Tamchui is an annual tzedakah tradition at The Rashi School that takes place at the Purim holiday, a customary time for giving in the Jewish calendar. Tamchui is a two-week schoolwide philanthropy project that engages students in meaningful social justice learning and action and helps them become educated and empathetic young philanthropists. Students spend the first week learning about several local, national, and international organizations that benefit children. During the second week, they choose how to allocate their five “chips” among the organizations. Since 1997, the Rashi community has contributed over $100,000 to more than 65 charitable organizations through Tamchui.

The following Purim reflections were written by Josie W., a Rashi eighth grader.

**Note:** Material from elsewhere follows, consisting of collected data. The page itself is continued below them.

-- ==== Sys2Proof/Machine/Operands.lean ====
section
/-! DEFINITION. Instruction words from their fields (R56), immediates, effective addresses, even register pairs, and the
boxed floating-point operands (R61, R62). -/

namespace Sys2Proof

/-- The word of a format A instruction (R56). -/
def FmtA.word (op : Nat) (a : FmtA) : Nat :=
  op * 2 ^ 26 + a.rd.toNat * 2 ^ 21 + a.rs1.toNat * 2 ^ 16 + a.rs2.toNat * 2 ^ 11 + a.func.toNat
/-- The word of a format I instruction. -/
def FmtI.word (op : Nat) (a : FmtI) : Nat :=
  op * 2 ^ 26 + a.rd.toNat * 2 ^ 21 + a.rs1.toNat * 2 ^ 16 + a.func.toNat * 2 ^ 14 + a.imm.toNat
/-- The word of a format M instruction. -/
def FmtM.word (op : Nat) (a : FmtM) : Nat :=
  op * 2 ^ 26 + a.rd.toNat * 2 ^ 21 + a.rs1.toNat * 2 ^ 16 + b2n a.u * 2 ^ 15 + a.size.toNat * 2 ^ 12 + a.off.toNat
/-- The word of a format M instruction whose bit 15 is `u`. -/
def OpM.word (op : Nat) (u : Bool) (a : OpM) : Nat := FmtM.word op ⟨a.rd, a.rs1, u, a.size, a.off⟩
/-- The word of a CMO instruction with SIZE `s`. -/
def OpC.word (s : Nat) (a : OpC) : Nat := FmtM.word 0x0D ⟨a.rd, a.rs1, a.u, BitVec.ofNat 3 s, a.off⟩
/-- The word of a format B instruction. -/
def FmtB.word (op : Nat) (a : FmtB) : Nat :=
  op * 2 ^ 26 + a.rs.toNat * 2 ^ 21 + a.h.toNat * 2 ^ 19 + a.off.toNat
/-- The word of a format V instruction. -/
def FmtV.word (op : Nat) (a : FmtV) : Nat :=
  op * 2 ^ 26 + a.vd.toNat * 2 ^ 21 + a.vs1.toNat * 2 ^ 16 + a.vs2.toNat * 2 ^ 11 + a.mask.toNat * 2 ^ 8 + a.vfunc.toNat
/-- A format V instruction by its operands and its VFUNC. -/
def OpV.fmt (vfunc : Nat) (a : OpV) : FmtV := ⟨a.vd, a.vs1, a.vs2, a.mask, BitVec.ofNat 8 vfunc⟩
/-- The word of a format Q instruction. -/
def OpQ.word (qfunc : Nat) (a : OpQ) : Nat :=
  0x28 * 2 ^ 26 + a.rd.toNat * 2 ^ 21 + a.rq.toNat * 2 ^ 16 + a.rs.toNat * 2 ^ 11 + qfunc * 2 ^ 7 + a.z.toNat
/-- The word of a format S instruction. -/
def OpS.word (sfunc : Nat) (a : OpS) : Nat :=
  0x30 * 2 ^ 26 + a.rd.toNat * 2 ^ 21 + a.rs1.toNat * 2 ^ 16 + sfunc * 2 ^ 12 + a.imm.toNat

namespace Machine

/-- Effective address of an M-format access (R62): rs1 + sign-extended OFFSET12. -/
def effAddr (d : Dev) (c : Nat) (rs1 : BitVec 5) (off : BitVec 12) : Word := gReg d c rs1.toNat + sext 12 off.toNat

/-- Bytes that a SIZE code selects (R62). -/
def sizeBytes (s : BitVec 3) : Nat := 2 ^ s.toNat

/-- The data that a store of `n` bytes writes: a register, or an even pair (R62). -/
def storeData (d : Dev) (c rs n : Nat) : Nat :=
  if n = 16 then (gReg d c rs).toNat + (gReg d c (rs + 1)).toNat * 2 ^ 64 else (gReg d c rs).toNat % 2 ^ (8 * n)

/-- Write what a load of `n` bytes read: zero- or sign-extended, or an even pair (R62). -/
def loadWrite (c rd n : Nat) (uns : Bool) (v : Nat) (d : Dev) : Dev :=
  if n = 16 then setG c (rd + 1) (BitVec.ofNat 64 (v / 2 ^ 64)) (setG c rd (BitVec.ofNat 64 (v % 2 ^ 64)) d)
  else setG c rd (if uns then BitVec.ofNat 64 v else sext (8 * n) v) d

/-- A load that ends with a zeroed destination (R11, R26, R329). -/
def loadZero (c rd n : Nat) (d : Dev) : Dev := loadWrite c rd n true 0 d

/-! ### Floating-point operands -/

/-- The format that an FMT field names (R60). -/
def fmtOf (n : Nat) : Option SF.Fmt :=
  match n with | 0 => some SF.b64 | 1 => some SF.b32 | 2 => some SF.b16 | _ => none

/-- A value in an f register read in a format (R61): without its high ones it is the canonical NaN. -/
def unbox (f : SF.Fmt) (w : Word) : Nat :=
  let n := f.width
  if w.toNat / 2 ^ n = 2 ^ (64 - n) - 1 then w.toNat % 2 ^ n else f.nan

/-- A value set up for an f register (R61). -/
def box (f : SF.Fmt) (v : Nat) : Word :=
  let n := f.width
  BitVec.ofNat 64 (v % 2 ^ n + (2 ^ 64 - 2 ^ n))

/-- An f register read in a format. -/
def fVal (d : Dev) (c : Nat) (f : SF.Fmt) (r : BitVec 5) : Nat := unbox f (fReg d c r.toNat)

end Machine
end Sys2Proof
end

I have been at Rashi for nearly nine years and, each year, I have experienced and been a part of Tamchui. Tamchui falls the week prior to Purim, the Jewish festival where we are commanded to be happy.

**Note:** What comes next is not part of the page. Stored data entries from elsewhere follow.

-- ==== Sys2Proof/Machine/Branch.lean ====
section
/-! DEFINITION. Branches and jumps, with the predictor's tables (R77 to R79, R133 to R137). -/

namespace Sys2Proof.Machine

/-- Index of the direction predictor (R133): branch address bits 17 to 2 with the folded history. -/
def bpIndex (pc gh : Word) : Nat :=
  (bitsOf pc 17 2) ^^^ (bitsOf gh 15 0 ^^^ bitsOf gh 31 16 ^^^ bitsOf gh 47 32 ^^^ bitsOf gh 63 48)

/-- Counter of an index; 3 after a flush (R138). -/
def bpCtr (p : Pred) (i : Nat) : Nat := KMap.look 3 p.ctr i

/-- Whether a hint decides in place of the counter (R134). -/
def hintDecides (ctr : Nat) (hint : Nat) (hintEn : Bool) : Bool := hintEn && (ctr == 3 || ctr == 4) && (hint == 1 || hint == 2)

/-- The predicted direction (R133). -/
def predict (p : Pred) (pc : Word) (hint : Nat) (hintEn : Bool) : Bool :=
  let c := bpCtr p (bpIndex pc p.gh)
  if hintDecides c hint hintEn then hint == 1 else decide (4 ≤ c)

/-- A counter after training (R135). -/
def trainCtr (c : Nat) (taken : Bool) : Nat := if taken then min 7 (c + 1) else c - 1

/-- Set of a branch-target buffer entry (R136): 2,048 sets of 4 ways; index and tag bits are this model's (log entry 9). -/
def btbSet (pc : Word) : Nat := bitsOf pc 12 2

/-- Whether two branch addresses share an entry: the same set and 10-bit tag. -/
def btbSame (a b : Word) : Bool := bitsOf a 22 2 == bitsOf b 22 2

/-- Write the entry of a taken branch (R136); the oldest of a full set goes. -/
def btbPut (pc target : Word) (l : List (Word × Word)) : List (Word × Word) :=
  let rest := l.filter (fun e => !btbSame e.1 pc)
  let mine := rest.filter (fun e => btbSet e.1 == btbSet pc)
  (pc, target) :: (match mine.getLast? with
    | some v => if 4 ≤ mine.length then rest.erase v else rest
    | none => rest)

/-- Push onto the return stack of 32 entries (R137). -/
def rasPush (a : Word) (l : List Word) : List Word := (a :: l).take 32

def setPred (c : Nat) (f : Pred → Pred) (d : Dev) : Dev := updCore c (fun x => { x with pred := f x.pred }) d

/-- What a conditional branch does to the predictor (R133, R135, R136): its prediction enters the history, the counter it used
is trained, a taken branch enters the branch-target buffer, and a wrong prediction stays to be resolved. -/
def branchPredict (c : Nat) (pc target : Word) (hint : Nat) (taken : Bool) (d : Dev) : Dev :=
  let p := (coreSt d c).pred
  let i := bpIndex pc p.gh
  let pr := predict p pc hint (bitOf (sr d c Sr.BPCTL) 2)
  let p' : Pred := { p with ctr := KMap.put 3 p.ctr i (trainCtr (bpCtr p i) taken),
                            gh := (p.gh <<< 1) ||| BitVec.ofNat 64 (b2n pr),
                            btb := if taken then btbPut pc target p.btb else p.btb }
  updCore c (fun x => { x with pred := p', misp := if pr == taken then none else some (p.gh, p.ras, taken) }) d

/-- The conditions of BEQZ, BNEZ, BLTZ, BGEZ, BLEZ and BGTZ (R77). -/
def branchTaken (cond : Nat) (v : Word) : Bool :=
  match cond with
  | 0 => v == 0
  | 1 => v != 0
  | 2 => v.slt 0
  | 3 => !v.slt 0
  | 4 => v.slt 0 || v == 0
  | _ => !(v.slt 0 || v == 0)

/-- PC-relative target: PC + 4 × OFFSET19 (R77). -/
def branchTarget (pc : Word) (off : BitVec 19) : Word := pc + 4 * sext 19 off.toNat

def branchBody (c cond : Nat) (a : FmtB) : Act Ret := fun d =>
  let pc := pcOf d c
  let t := branchTarget pc a.off
  let taken := branchTaken cond (gReg d c a.rs.toNat)
  let p := (coreSt d c).pred
  let en := bitOf (sr d c Sr.BPCTL) 2
  let wrong := predict p pc a.h.toNat en != taken
  let hinted := hintDecides (bpCtr p (bpIndex pc p.gh)) a.h.toNat en
  (branchPredict c pc t a.h.toNat taken d,
    .ok ⟨some (if taken then t else pc + 4), [(3, 1), (4, b2n wrong), (5, b2n hinted)], 1, false⟩)

def execConditionalBranch (c : CoreId) (cond : Fin 6) (a : FmtB) (s : State) : Host.Outcome State Fault Refusal :=
  onDev s (instr1 c (branchBody c cond a))

def jalBody (c : Nat) (a : FmtB) : Act Ret := fun d =>
  if a.h ≠ 0 then (d, .exn (exIll (a.word 0x16)))
  else
    let pc := pcOf d c
    let t := branchTarget pc a.off
    let p (p : Pred) : Pred := { p with btb := btbPut pc t p.btb, ras := if a.rs = 1 then rasPush (pc + 4) p.ras else p.ras }
    (setG c a.rs.toNat (pc + 4) (setPred c p d), .ok ⟨some t, [], 1, false⟩)

def execJal (c : CoreId) (a : FmtB) (s : State) : Host.Outcome State Fault Refusal := onDev s (instr1 c (jalBody c a))

def jalrBody (c : Nat) (a : FmtI) : Act Ret := fun d =>
  if a.func ≠ 0 then (d, .exn (exIll (a.word 0x17)))
  else
    let pc := pcOf d c
    let t := gReg d c a.rs1.toNat + sext 14 a.imm.toNat
    if bitsOf t 1 0 ≠ 0 then (d, .exn (Exn.of 0x03 t))
    else
      let ras (l : List Word) : List Word :=
        if a.rd = 1 then rasPush (pc + 4) l else if a.rd = 0 ∧ a.rs1 = 1 then l.drop 1 else l
      (setG c a.rd.toNat (pc + 4) (setPred c (fun p => { p with btb := btbPut pc t p.btb, ras := ras p.ras }) d),
        .ok ⟨some t, [], 1, false⟩)

def execJalr (c : CoreId) (a : FmtI) (s : State) : Host.Outcome State Fault Refusal := onDev s (instr1 c (jalrBody c a))

/-- A branch that went against its prediction is resolved (R135): the history is as before it with its actual direction, the
return stack pointer is restored, and fetch goes on at the program counter that the branch left. -/
def execMisprediction (c : CoreId) (s : State) : Host.Outcome State Fault Refusal := onDev s (resolveMisp c)

end Sys2Proof.Machine
end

For the first couple of years, I did not fully comprehend the mission and what the organizations stood for. I simply knew some facts, and allocated my chips based on trivial things, such as where my friends were placing theirs, or whether I enjoyed an activity that the organization was supporting, for instance, art. As the years passed, I gained more and more understanding of the organization’s we were supporting and more importantly, why these particular organizations were selected. And then I realized something that displeased me. In my mind and opinion, since we students were allocating chips based on funds donated by our parents, we were not truly invested in this act of tzedek, or justice. Additionally, it seemed that we were involved with the organizations for merely a week, when they came to ask us for money, and then had no further connection.

This was my opinion until recently, when I interviewed a representative from one of this year’s organizations. During the interview, I realized that Tamchui was more than that. My chips would bring a Jewish soldier supplies to celebrate Shabbat, Hanukah, and other major holidays. Perhaps doing these familiar rituals will allow a soldier who is serving our country to regain some sense of stability to be regained and to foster relations with other Jews, who compose a minute minority of the military. We as students are able to witness the change that our donations had generated, and the change that my chips allowed to happen.

As part of the Rashi student body, I helped give an impoverished child who has failed to thrive because of a lack of food the opportunity to grow and be a child. I allowed another disabled individual to improve his/her quality of life through sailing. Many more positive transformations, both large and small, can be attributed to Rashi’s generous and meaningful donations. My perspective also changed on how I previously believed that our connection with the organizations ended after the one week. I now recognize that our chips have lasting meaning. With the organization Save a Child’s Heart, we have not only repaired that one child’s heart for a week, but for a lifetime, for one more laugh, one more smile, one more chance to go and repair the world.